Rational predictions often update predictably*post by Gregory_Lewis · 2022-05-15T16:09:04.614Z · EA · GW · 14 comments
Introduction Reflective equilibrium, expected value, and skew Current forecasts generally imply skew (and predictable direction) for future forecasts What about forecasting quantities? Conclusion Aside: ‘anticipating consensus’ poorly distinguishes overconfidence from edge None 13 comments
BLUF: One common supposition is a rational forecast, because it ‘prices in’ anticipated evidence, should follow a (symmetric) random walk. Thus one should not expect a predictable trend in rational forecasts (e.g. 10% day 1, 9% day 2, 8% day 3, etc.), nor commonly see this pattern when reviewing good forecasting platforms. Yet one does, and this is because the supposition is wrong: ‘pricing in’ and reflective equilibrium constraints only entail the present credence is the expected value of a future credence. Skew in the anticipated distribution can give rise to the commonly observed “steady pattern of updates in one direction”. Such skew is very common: it is typical in 'will event happen by date' questions, and one’s current belief often implies skew in the expected distribution of future credences. Thus predictable directions in updating are unreliable indicators of irrationality.

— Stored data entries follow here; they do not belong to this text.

-- ==== Sys2Proof/Laws/Frame.lean ====
section
/-! SUPPORT. What the shared operations do, once each: reading and writing the agent's context, sequencing, and the frame
every strand instruction runs in. -/

namespace Sys2Proof.Machine

open Sys2Proof.Safety

/-! ### Sequencing -/

variable {α β : Type}

@[simp] theorem M.get_bind (f : State → M α) (s : State) : (get >>= f) s = f s s := rfl
@[simp] theorem M.change_bind (g : State → State) (f : Unit → M α) (s : State) : (change g >>= f) s = f () (g s) := rfl
@[simp] theorem M.ask_bind (g : State → β) (f : β → M α) (s : State) : (ask g >>= f) s = f (g s) s := rfl
@[simp] theorem M.set_bind (t : State) (f : PUnit → M α) (s : State) : (set t >>= f) s = f ⟨⟩ t := rfl
@[simp] theorem M.pure_apply (a : α) (s : State) : (pure a : M α) s = .ok (a, s) := rfl
@[simp] theorem M.change_apply (g : State → State) (s : State) : change g s = .ok ((), g s) := rfl
@[simp] theorem M.stop_bind (x : Stop) (f : β → M α) (s : State) : (stop x >>= f) s = .error x := rfl
@[simp] theorem M.stop_apply (x : Stop) (s : State) : (stop x : M α) s = .error x := rfl

theorem M.bind_of {m : M β} {f : β → M α} {s u : State} {b : β} (h : m s = .ok (b, u)) : (m >>= f) s = f b u := by
  show (m s >>= fun p => f p.1 p.2) = f b u
  rw [h]; rfl

theorem M.bind_error {m : M β} {f : β → M α} {s : State} {x : Stop} (h : m s = .error x) : (m >>= f) s = .error x := by
  show (m s >>= fun p => f p.1 p.2) = .error x
  rw [h]; rfl

@[simp] theorem require_true (b : Bool) (h : b = true) (code detail : Nat) (val : Word) (wr : Bool) :
    require b code detail val wr = pure () := by simp [require, h]

theorem require_apply {b : Bool} (h : b = true) (code detail : Nat) (val : Word) (wr : Bool) (s : State) :
    require b code detail val wr s = .ok ((), s) := by subst h; rfl

/-! ### Cores and contexts -/

@[simp] theorem State.core_updCore (s : State) (n : Nat) (f : Core → Core) : (s.updCore n f).core n = f (s.core n) := by
  simp [State.core, State.updCore, State.setCore]

theorem State.core_updCore_ne (s : State) {n k : Nat} (h : k ≠ n) (f : Core → Core) : (s.updCore n f).core k = s.core k := by
  simp [State.core, State.updCore, State.setCore, look_put_ne _ _ h]

@[simp] theorem State.updCore_updCore (s : State) (n : Nat) (f g : Core → Core) :
    (s.updCore n f).updCore n g = s.updCore n fun c => g (f c) := by
  simp [State.core, State.updCore, State.setCore]

theorem Core.ctx_setCtx (c : Core) {i : Nat} (h : i ≤ 8) (x : Ctx) : (c.setCtx i x).ctx i = x := by
  unfold Core.ctx Core.setCtx
  split
  · rfl
  · exact vget_vset _ _ (by omega) _

theorem Core.ctx_setCtx_ne (c : Core) {i j : Nat} (h : j ≠ i) (x : Ctx) : (c.setCtx i x).ctx j = c.ctx j := by
  unfold Core.ctx Core.setCtx
  split <;> split <;> first | rfl | (exfalso; omega) | exact vget_vset_ne _ _ h _

@[simp] theorem Core.setCtx_setCtx (c : Core) (i : Nat) (x y : Ctx) : (c.setCtx i x).setCtx i y = c.setCtx i y := by
  unfold Core.setCtx
  split
  · rfl
  · simp [vset]

theorem State.ctx_updCtx (s : State) {n i : Nat} (h : i ≤ 8) (f : Ctx → Ctx) : (s.updCtx n i f).ctx n i = f (s.ctx n i) := by
  simp [State.updCtx, State.setCtx, State.ctx, Core.ctx_setCtx _ h]

theorem State.updCtx_updCtx (s : State) {n i : Nat} (h : i ≤ 8) (f g : Ctx → Ctx) :
    (s.updCtx n i f).updCtx n i g = s.updCtx n i fun c => g (f c) := by
  simp [State.updCtx, State.setCtx, State.ctx, Core.ctx_setCtx _ h]

theorem State.ctx_updCtx_core_ne (s : State) {n i m j : Nat} (h : m ≠ n) (f : Ctx → Ctx) : (s.updCtx n i f).ctx m j = s.ctx m j := by
  simp [State.updCtx, State.setCtx, State.ctx, State.core_updCore_ne _ h]

theorem State.ctx_updCtx_ctx_ne (s : State) {n i j : Nat} (h : j ≠ i) (f : Ctx → Ctx) : (s.updCtx n i f).ctx n j = s.ctx n j := by
  simp [State.updCtx, State.setCtx, State.ctx, Core.ctx_setCtx_ne _ h]

/-! ### The agent -/

theorem State.me_of_cur {s t : State} (h : t.cur = s.cur) : t.me = s.me := by unfold State.me; rw [h]

theorem State.isHart_of_cur {s t : State} (h : t.cur = s.cur) : t.isHart = s.isHart := by unfold State.isHart; rw [h]

@[simp] theorem State.me_updCore (s : State) (n : Nat) (f : Core → Core) : (s.updCore n f).me = s.me := rfl
@[simp] theorem State.me_updCtx (s : State) (n i : Nat) (f : Ctx → Ctx) : (s.updCtx n i f).me = s.me := rfl
@[simp] theorem State.me_updMy (s : State) (f : Ctx → Ctx) : (s.updMy f).me = s.me := rfl
@[simp] theorem State.me_updMyCore (s : State) (f : Core → Core) : (s.updMyCore f).me = s.me := rfl
@[simp] theorem State.me_post (s : State) (e : Event) : (s.post e).me = s.me := rfl
@[simp] theorem State.me_setTeam (s : State) (n : Nat) (t : Team) : (s.setTeam n t).me = s.me := rfl

theorem State.updMy_eq (s : State) (f : Ctx → Ctx) : s.updMy f = s.updCtx s.me.1 s.me.2 f := rfl

theorem State.my_eq (s : State) : s.my = s.ctx s.me.1 s.me.2 := rfl

theorem State.my_updMy (s : State) (h : s.me.2 ≤ 8) (f : Ctx → Ctx) : (s.updMy f).my = f s.my := s.ctx_updCtx h f

theorem State.updMy_updMy (s : State) (h : s.me.2 ≤ 8) (f g : Ctx → Ctx) :
    (s.updMy f).updMy g = s.updMy fun c => g (f c) := s.updCtx_updCtx h f g

theorem State.my_updMyCore (s : State) (f : Core → Core) : (s.updMyCore f).my = (f s.myCore).ctx s.me.2 := by
  show ((s.updCore s.me.1 f).core s.me.1).ctx s.me.2 = _
  rw [State.core_updCore]; rfl

theorem State.myCore_updMyCore (s : State) (f : Core → Core) : (s.updMyCore f).myCore = f s.myCore := by
  show (s.updCore s.me.1 f).core s.me.1 = _
  rw [State.core_updCore]; rfl

/-- The agent's context changed and then, by number, changed again. -/
theorem State.updMy_updCtx (s : State) (h : s.me.2 ≤ 8) (f g : Ctx → Ctx) :
    (s.updMy f).updCtx s.me.1 s.me.2 g = s.updMy fun c => g (f c) := s.updCtx_updCtx h f g

/-! ### A steady agent -/

theorem steady_le {s : State} (h : steady s = true) : s.me.2 ≤ 8 := by
  unfold steady at h
  unfold State.me
  cases hc : s.cur <;> simp_all
  all_goals omega

theorem steady_pend {s : State} (h : steady s = true) : s.my.pend = [] := by
  unfold steady at h
  simp at h
  exact h.1.2

theorem steady_pair {s : State} (h : steady s = true) : s.my.pair = none := by
  unfold steady at h
  simp at h
  exact h.2

theorem ready_steady {i : Instr} {s : State} (h : ready i s = true) : steady s = true := by
  unfold ready at h
  simp at h
  exact h.1

theorem ready_word {i : Instr} {s : State} (h : ready i s = true) : wordError s.isHart i = none := by
  unfold ready at h
  simp at h
  exact h.2

theorem ready_fields {i : Instr} {s : State} (h : ready i s = true) : fieldsOk i = true := by
  have hw := ready_word h
  unfold wordError at hw
  cases hf : fieldsOk i
  · simp [hf] at hw
  · rfl

theorem State.landPending_empty (s : State) {core ctx : Nat} (all : Bool) (h : (s.ctx core ctx).pend = []) :
    s.landPending core ctx all = (s, false) := by
  unfold State.landPending
  rw [h]; rfl

theorem State.comparePair_none (s : State) {core ctx : Nat} (h : (s.ctx core ctx).pair = none) :
    s.comparePair core ctx = (s, true) := by
  unfold State.comparePair
  rw [h]

/-- A strand or hart that is steady runs the meaning m of an instruction as it stands, and the boundary follows. -/
theorem runInstr_ok {i : Instr} {s u : State} {m : M Next} {n : Next} (h : ready i s = true) (hm : m s = .ok (n, u)) :
    runInstr i m s = .next (u.finish s.me.1 s.me.2 (bytesOfInstr i) n) := by
  have hs := ready_steady h
  have hw := ready_word h
  have hl : ¬ 8 < s.me.2 := by have := steady_le hs; omega
  have hp : s.landPending s.me.1 s.me.2 (closesWindow i) = (s, false) := s.landPending_empty _ (steady_pend hs)
  have hc : s.comparePair s.me.1 s.me.2 = (s, true) := s.comparePair_none (steady_pair hs)
  have key : (match s.cur with
      | .generator _ _ | .hardware => false
      | _ => true) = true := by
    unfold steady at hs
    cases hq : s.cur <;> simp_all
  unfold runInstr
  cases hq : s.cur <;> simp only [hq] at key <;> try contradiction
  all_goals
    simp only [if_neg hl, hw, hp, hc, ite_self, Bool.not_true, Bool.false_eq_true, if_false, hm]

/-- The same where the meaning stops. -/
theorem runInstr_stop {i : Instr} {s : State} {m : M Next} {x : Stop} (h : ready i s = true) (hm : m s = .error x) :
    runInstr i m s = .next (s.afterStop s.me.1 s.me.2 i x) := by
  have hs := ready_steady h
  have hw := ready_word h
  have hl : ¬ 8 < s.me.2 := by have := steady_le hs; omega
  have hp : s.landPending s.me.1 s.me.2 (closesWindow i) = (s, false) := s.landPending_empty _ (steady_pend hs)
  have hc : s.comparePair s.me.1 s.me.2 = (s, true) := s.comparePair_none (steady_pair hs)
  have key : (match s.cur with
      | .generator _ _ | .hardware => false
      | _ => true) = true := by
    unfold steady at hs
    cases hq : s.cur <;> simp_all
  unfold runInstr
  cases hq : s.cur <;> simp only [hq] at key <;> try contradiction
  all_goals
    simp only [if_neg hl, hw, hp, hc, ite_self, Bool.not_true, Bool.false_eq_true, if_false, hm]

/-! ### Stops -/

theorem steady_hart {s : State} (h : steady s = true) : s.isHart = decide (s.me.2 = 8) := by
  unfold steady at h
  unfold State.isHart State.me
  cases hc : s.cur <;> simp_all
  all_goals omega

/-- What a trap of an instruction comes to: the trap at its own address, with the word as EVAL of an illegal one. -/
theorem State.afterStop_trap {s : State} (i : Instr) {t : Trap} (h : s.isHart = decide (s.me.2 = 8)) (ht : t.code ≠ 0x15) :
    s.afterStop s.me.1 s.me.2 i (.trap t []) = s.trapHere (if t.code = cIllegal ∨ t.code = cIllegalReg then { t with val := wordOfInstr i } else t) := by
  unfold State.afterStop State.trapHere
  rw [h]
  have : t.code ≠ cSoft := ht
  by_cases h8 : s.me.2 = 8
  · simp [h8]
  · simp [h8, this]
    rfl

/-- An instruction that raises a trap takes it at its own address. -/
theorem runInstr_trap {i : Instr} {s : State} {m : M Next} {t : Trap} (h : ready i s = true) (hm : m s = .error (.trap t []))
    (h1 : t.code ≠ cIllegal) (h2 : t.code ≠ cIllegalReg) (h3 : t.code ≠ 0x15) : runInstr i m s = .next (s.trapHere t) := by
  rw [runInstr_stop h hm, State.afterStop_trap i (steady_hart (ready_steady h)) h3, if_neg (by simp [h1, h2])]

/-- An illegal instruction reports its word. -/
theorem runInstr_illegal {i : Instr} {s : State} {m : M Next} {detail : Nat} {wr : Bool} {v : Word} (h : ready i s = true)
    (hm : m s = .error (.trap { code := cIllegal, detail, wr, val := v } [])) :
    runInstr i m s = .next (s.trapHere { code := cIllegal, detail, wr, val := wordOfInstr i }) := by
  rw [runInstr_stop h hm, State.afterStop_trap i (steady_hart (ready_steady h)) (show (1 : Nat) ≠ 21 by decide)]
  simp

/-- An instruction that stalls has changed nothing. -/
theorem runInstr_stall {i : Instr} {s : State} {m : M Next} (h : ready i s = true) (hm : m s = .error .stall) :
    runInstr i m s = .next (s.updCtx s.me.1 s.me.2 fun c => { c with st := .stalled }) := by
  rw [runInstr_stop h hm]; rfl

theorem require_false {b : Bool} (h : b = false) (code detail : Nat) (val : Word) (wr : Bool) (s : State) :
    require b code detail val wr s = .error (.trap { code, detail, wr, val } []) := by subst h; rfl

end Sys2Proof.Machine
end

Forecasting is common (although it should be commoner) and forecasts (whether our own or others) change with further reflection or new evidence. There are standard metrics to assess how good someone’s forecasting is, like accuracy and calibration. Another putative metric is something like ‘crowd anticipation’: if I predict P(X) = 0.8 when the consensus is P(X) = 0.6, but over time this consensus moves to P(X) = 0.8, regardless of how the question resolves, I might take this to be evidence I was ‘ahead of the curve’ in assessing the right probability which should have been believed given the evidence available.
This leads to scepticism about the rationality of predictors which show a pattern of ‘steadily moving in one direction’ for a given question: e.g. P(X) = 0.6, then 0.63, 0.69, 0.72 … and then the question resolves affirmatively. Surely a more rational predictor, observing this pattern, would try and make forecasts an observer couldn’t reliably guess to be higher or lower in the future, so forecast values follow something like a (symmetrical) random walk. Yet forecast aggregates (and individual forecasters) commonly show these directional patterns if tracking a given question.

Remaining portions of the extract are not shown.